-- ==== Sys2Proof/Machine/Layout.lean ====
section
/-! DEFINITION. Collections on flash (03): geometry, tiles and trailers, node records, vector slots, the placement of a
node, the external-id map. -/
namespace Sys2Proof.Machine

/-! ### Geometry (03 R56-R63, capacity arithmetic) -/

/-- Bytes of a vector slot (03 R61). -/
def slotBytes (dims format metric : Nat) : Nat := dims * fmtBytes format + (if metric = 1 then 4 else 0)

/-- Bytes of a node record before padding, and its size (03 R56). -/
def recordRaw (sbits degree : Nat) : Nat := 48 + sbits / 8 + degree * (5 + sbits / 8)
def recordSize (sbits degree : Nat) : Nat := roundUp (recordRaw sbits degree) 32

/-- R, V, p and Q of a collection (03 R56, R62, R63). -/
def Coll.recBytes (c : Coll) : Nat := recordSize c.sketchBits c.degree
def Coll.recsPerTile (c : Coll) : Nat := 4064 / c.recBytes
def Coll.slotLen (c : Coll) : Nat := slotBytes c.dims c.format c.metric
def Coll.vecsPerTile (c : Coll) : Nat := if c.slotLen ≤ 4064 then 4064 / c.slotLen else 0
def Coll.tilesPerVec (c : Coll) : Nat := if c.slotLen ≤ 4064 then 1 else ceilDiv c.slotLen 4064
def Coll.rowsPerTile (c : Coll) : Nat := if c.payload = 0 then 0 else 4064 / c.payload

/-- Node, vector and payload tiles per rod of a segment (03 R66). -/
def Coll.nodeTiles (c : Coll) : Nat := ceilDiv 16384 c.recsPerTile
def Coll.vecTiles (c : Coll) : Nat :=
  if c.slotLen ≤ 4064 then ceilDiv 16384 c.vecsPerTile else 16384 * c.tilesPerVec
def Coll.payTiles (c : Coll) : Nat := if c.payload = 0 then 0 else ceilDiv 16384 c.rowsPerTile

/-- Tiles of a segment. -/
def Coll.segTiles (c : Coll) : Nat := 64 * (c.nodeTiles + c.vecTiles + c.payTiles)

/-- ⌈C / 2^20⌉ segments, B buckets, G journal tiles (03 R52, R70; 06 R152). -/
def Coll.segCount (c : Coll) : Nat := ceilDiv c.capacity 1048576
def Coll.mapTiles (c : Coll) : Nat := ceilDiv c.capacity 203
def Coll.journalTiles (c : Coll) : Nat :=
  if c.slotLen ≤ 4064 then 2 * ceilDiv 4194304 c.vecsPerTile else 2 * 4194304 * c.tilesPerVec

/-- Ring size of the remainder journal, in items, and the tiles of a sequence number with their generation (06 R152). -/
def Coll.ringSize (c : Coll) : Nat := if c.vecsPerTile = 0 then 8388608 else c.journalTiles * c.vecsPerTile
def Coll.remTiles (c : Coll) (q : Nat) : List Nat :=
  let u := q % c.ringSize
  if c.vecsPerTile = 0 then (List.range c.tilesPerVec).map (fun i => c.jBase + c.tilesPerVec * u + i)
  else [c.jBase + u / c.vecsPerTile]

/-- Footprint in tiles: segments, map, journal, eight segments of workspace (03, capacity arithmetic). -/
def Coll.footprint (c : Coll) : Nat :=
  c.segCount * c.segTiles + c.mapTiles + c.journalTiles + 8 * c.segTiles

/-- The tiles of the parts that COLLECTION_CREATE reserves, each in one run: segments, workspace, journal, map (R52). -/
def Coll.partTiles (c : Coll) : List Nat := [c.segCount * c.segTiles, 8 * c.segTiles, c.journalTiles, c.mapTiles]

/-- A collection whose parts begin at the given tiles. -/
def Coll.place (c : Coll) (bases : List Nat) : Coll :=
  { c with segBase := bases.getD 0 0, workBase := bases.getD 1 0, jBase := bases.getD 2 0, mapBase := bases.getD 3 0 }

/-- The runs of tiles of a collection, by base and length. -/
def Coll.parts (c : Coll) : List (Nat × Nat) := [c.segBase, c.workBase, c.jBase, c.mapBase].zip c.partTiles
def Coll.owns (c : Coll) (t : Nat) : Bool := c.parts.any (fun p => decide (p.1 ≤ t) && decide (t < p.1 + p.2))

/-! ### Nodes (03 R64-R66) -/

/-- Segment number and index of a node id. -/
def nodeSegment (n : Nat) : Nat := n / 1048576 % 65536
def nodeIndex (n : Nat) : Nat := n % 1048576

/-- rod(n) (03 R65). -/
def rodOf (n : Nat) : Nat :=
  let x := n / 64
  let h := x * 0x9E3779B9 % 4294967296 / 67108864
  (BitVec.ofNat 6 n ^^^ BitVec.ofNat 6 h).toNat

/-- The rod and the die of a logical tile (03 R54). -/
def tileRod (t : Nat) : Nat := t % 64
def tileDie (t : Nat) : Nat := 2 * (t % 64) + t / 64 % 2

/-- j of a node id (03 R66). -/
def nodeJ (n : Nat) : Nat := n % 1048576 / 64

/-- Tile and record index of a node; tile and slot of its vector; tile of part q; tile and row of its payload. -/
def nodePlace (c : Coll) (b n : Nat) : Nat × Nat :=
  (b + 64 * (nodeJ n / c.recsPerTile) + rodOf n, nodeJ n % c.recsPerTile)
def vecPlace (c : Coll) (b n : Nat) : Nat × Nat :=
  (b + 64 * (nodeJ n / c.vecsPerTile) + rodOf n, nodeJ n % c.vecsPerTile)
def vecPart (c : Coll) (b n q : Nat) : Nat := b + 64 * (nodeJ n * c.tilesPerVec + q) + rodOf n
def payPlace (c : Coll) (b n : Nat) : Nat × Nat :=
  (b + 64 * (nodeJ n / c.rowsPerTile) + rodOf n, nodeJ n % c.rowsPerTile)

/-- The node of index j on rod r of segment s: the inverse of `rodOf` within an aligned block of 64 ids. -/
def nodeOnRod (s j r : Nat) : Nat :=
  let base := s * 1048576 + j * 64
  base + ((List.range 64).find? (fun k => rodOf (base + k) == r)).getD 0

/-! ### Tiles (03 R54, R55) -/

/-- Record format codes (03 R54). -/
abbrev TileFmt.node : Nat := 0x01
abbrev TileFmt.vector : Nat := 0x02
abbrev TileFmt.payload : Nat := 0x03
abbrev TileFmt.tensor : Nat := 0x10
abbrev TileFmt.packed : Nat := 0x11

/-- What a reader expects of a tile (03 R55). -/
structure Expect where
  tile : Nat
  coll : Nat
  fmt : Nat
  slots : Nat
  segment : Nat
  gen : Nat
  deriving DecidableEq, Repr

/-- A tile with its trailer (03 R54). -/
def mkTile (payload : Bytes) (tile coll fmt count segment gen : Nat) : Bytes :=
  let body := fit 4064 payload
  body ++ leBytes 4 (crc32c body).toNat ++ leBytes 8 tile ++ leBytes 1 coll ++ leBytes 1 fmt ++ leBytes 1 count
    ++ leBytes 1 1 ++ leBytes 4 segment ++ leBytes 4 gen ++ zeros 8

/-- Does a tile pass the check (03 R55)? -/
def tileOk (t : Bytes) (e : Expect) : Bool :=
  decide (t.length = 4096)
    && decide (fieldAt t 4064 4 = (crc32c (t.take 4064)).toNat)
    && decide (fieldAt t 4068 8 = e.tile) && decide (fieldAt t 4076 1 = e.coll)
    && decide (fieldAt t 4077 1 = e.fmt) && decide (fieldAt t 4078 1 ≤ e.slots)
    && decide (fieldAt t 4079 1 = 1) && decide (fieldAt t 4080 4 = e.segment)
    && decide (fieldAt t 4084 4 = e.gen) && zeroAt t 4088 8

/-- An erased tile: no bytes, so that no check passes. -/
def Tile.erased : Tile := ⟨[], 0, 0⟩

/-- The tile at a logical number. -/
def flashGet (fl : List (Nat × Tile)) (t : Nat) : Tile := Sparse.get (fun _ => Tile.erased) fl t
def flashPut (fl : List (Nat × Tile)) (t : Nat) (v : Tile) : List (Nat × Tile) :=
  Sparse.put (fun _ => Tile.erased) fl t v

/-! ### Node records (03 R56) -/

/-- A node record decoded. -/
structure NodeRec where
  ext : BitVec 64
  loc : Loc
  valid : Bool
  entry : Bool
  carryPass : Nat
  attrs : BitVec 128
  sketch : Nat
  edges : List (Loc × Nat)
  deriving DecidableEq, Repr

/-- A locator from its five bytes, and back (03 R56). -/
def decodeLoc (v : Nat) : Loc := ⟨bits v 35 0, bits v 39 36⟩
def encodeLoc (l : Loc) : Nat := l.node % 2 ^ 36 + (l.gen % 16) * 2 ^ 36

/-- Record `ix` of a node tile. -/
def decodeRecord (c : Coll) (t : Bytes) (ix : Nat) : NodeRec :=
  let r := slice t (ix * c.recBytes) c.recBytes
  let sb := c.sketchBits / 8
  let cnt := min (fieldAt r 13 1) c.degree
  { ext := BitVec.ofNat 64 (fieldAt r 0 8)
    loc := decodeLoc (fieldAt r 8 5)
    valid := bit (fieldAt r 14 1) 0
    entry := bit (fieldAt r 14 1) 1
    carryPass := fieldAt r 16 4
    attrs := BitVec.ofNat 128 (fieldAt r 32 16)
    sketch := fieldAt r 48 sb
    edges := (List.range cnt).map (fun i =>
      let o := 48 + sb + i * (5 + sb)
      (decodeLoc (fieldAt r o 5), fieldAt r (o + 5) sb)) }

/-- The bytes of a node record. -/
def encodeRecord (c : Coll) (r : NodeRec) : Bytes :=
  let sb := c.sketchBits / 8
  fit c.recBytes
    (leBytes 8 r.ext.toNat ++ leBytes 5 (encodeLoc r.loc) ++ leBytes 1 r.edges.length
      ++ leBytes 1 (b2n r.valid + 2 * b2n r.entry) ++ [0] ++ leBytes 4 r.carryPass ++ zeros 12
      ++ leBytes 16 r.attrs.toNat ++ leBytes sb r.sketch
      ++ (r.edges.map (fun e => leBytes 5 (encodeLoc e.1) ++ leBytes sb e.2)).flatten)

/-- Bits that differ between two sketches (03 R60). -/
def popcount : Nat → Nat → Nat
  | 0, _ => 0
  | n + 1, v => v % 2 + popcount n (v / 2)
def sketchDistance (sbits a b : Nat) : Nat := popcount sbits (a ^^^ b)

/-! ### The directory and the tables (03 R67-R71) -/

/-- The entry of a segment in force at a tick: the newest whose switch is not later (03 R68). -/
def dirAt (c : Coll) (seg : Nat) (t : Tick) : Option DirEntry :=
  c.dir.find? (fun e => decide (e.segment = seg) && decide (e.switchTick ≤ t))

/-- The entry now in force. -/
def dirNow (c : Coll) (seg : Nat) : Option DirEntry := c.dir.find? (fun e => decide (e.segment = seg))

/-- Current tombstone bit and generation of a node (03 R71). -/
def Coll.tomb (c : Coll) (n : Nat) : Bool := c.tombs.contains n
def Coll.gen (c : Coll) (n : Nat) : Nat := Sparse.count c.gens n

/-! ### The external-id map (03 R70; 06 R169; 18 R462) -/

/-- The home bucket of an id. -/
def homeBucket (b : Nat) (ext : BitVec 64) : Nat := (crc32c (leBytes 8 ext.toNat)).toNat * b / 4294967296

/-- The entries of a bucket. -/
def bucketOf (c : Coll) (b : Nat) : List MapEntry := Sparse.get (fun _ => []) c.buckets b

/-- Full: all 254 slots in state 1 or 2. A retired bucket counts as full and holds nothing (18 R462). -/
def bucketFull (c : Coll) (b : Nat) : Bool :=
  c.retiredBuckets.contains b || decide (254 ≤ ((bucketOf c b).filter (fun e => decide (e.state ≠ 0))).length)

/-- Look an id up along its chain; `fuel` bounds the chain by the number of buckets. -/
def mapLookupFrom (c : Coll) (nb : Nat) (ext : BitVec 64) : Nat → Nat → Option MapEntry
  | 0, _ => none
  | fuel + 1, b =>
    let es := if c.retiredBuckets.contains b then [] else bucketOf c b
    match es.find? (fun e => decide (e.state = 1) && decide (e.ext = ext)) with
    | some e => some e
    | none => if bucketFull c b then mapLookupFrom c nb ext fuel ((b + 1) % nb) else none

/-- The entry in state 1 of an id (03 R70). -/
def mapLookup (c : Coll) (ext : BitVec 64) : Option MapEntry :=
  mapLookupFrom c c.mapTiles ext (c.buckets.length + c.retiredBuckets.length + 1) (homeBucket c.mapTiles ext)

/-- Put an entry into the first slot in state 0 or 2 of a bucket's list, at most 254 slots. -/
def bucketInsert : Nat → List MapEntry → MapEntry → Option (List MapEntry)
  | 0, _, _ => none
  | _ + 1, [], e => some [e]
  | n + 1, x :: xs, e =>
    if x.state = 1 then (bucketInsert n xs e).map (x :: ·) else some (e :: xs)

/-- Add an entry along the chain of its id (03 R70). -/
def mapInsertFrom (c : Coll) (nb : Nat) (e : MapEntry) : Nat → Nat → Coll
  | 0, _ => c
  | fuel + 1, b =>
    if c.retiredBuckets.contains b then mapInsertFrom c nb e fuel ((b + 1) % nb)
    else
      match bucketInsert 254 (bucketOf c b) e with
      | some es => { c with buckets := Sparse.put (fun _ => []) c.buckets b es }
      | none => mapInsertFrom c nb e fuel ((b + 1) % nb)

def mapInsert (c : Coll) (e : MapEntry) : Coll :=
  mapInsertFrom c c.mapTiles e (c.buckets.length + c.retiredBuckets.length + 1) (homeBucket c.mapTiles e.ext)

/-- Set the entry of an id to state 2, wherever it stands along its chain. -/
def mapDelete (c : Coll) (ext : BitVec 64) : Coll :=
  { c with buckets := c.buckets.map (fun b =>
      (b.1, mapWhere (fun e => decide (e.state = 1) && decide (e.ext = ext)) (fun e => { e with state := 2 }) b.2)) }

/-! ### Regions of the flash tier -/

/-- The logical tiles of the flash tier (10 R238). -/
def flashTiles : Nat := 13671875000

/-- Do two ranges overlap? -/
def overlaps (b1 n1 b2 n2 : Nat) : Bool := decide (b1 < b2 + n2) && decide (b2 < b1 + n1)

/-- May a range be reserved beside the ranges in use? -/
def rangeFree (used : List (Nat × Nat)) (lo hi base len : Nat) : Bool :=
  decide (lo ≤ base) && decide (base + len ≤ hi) && used.all (fun u => !overlaps base len u.1 u.2)

/-- Where a range is reserved: at `want` when that is aligned and free, else at the lowest aligned free place, if any.
The manual leaves the choice open (log entry 9). -/
def allocRange (used : List (Nat × Nat)) (lo hi align want len : Nat) : Option Nat :=
  if want % align = 0 && rangeFree used lo hi want len then some want
  else
    let cands := roundUp lo align :: used.map (fun u => roundUp (u.1 + u.2) align)
    (sortBy (fun a b => decide (a ≤ b)) cands).find? (fun b => rangeFree used lo hi b len)

/-- Where the parts of a collection are reserved, each in one run of flash tiles from a multiple of 64, and all or none. -/
def allocParts (used : List (Nat × Nat)) (want : Nat) : List Nat → Option (List Nat)
  | [] => some []
  | n :: ns =>
    match allocRange used 0 flashTiles 64 want n with
    | none => none
    | some b => (allocParts ((b, n) :: used) (roundUp (b + n) 64) ns).map (b :: ·)

end Sys2Proof.Machine
end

————

[GOAL OF THE EXERCISE]: In the lines above, spot each one that contains the word "slotBytes" and copy it.

[WRITTEN RESPONSE]:
def slotBytes (dims format metric : Nat) : Nat := dims * fmtBytes format + (if metric = 1 then 4 else 0)
def Coll.slotLen (c : Coll) : Nat := slotBytes c.dims c.format c.metric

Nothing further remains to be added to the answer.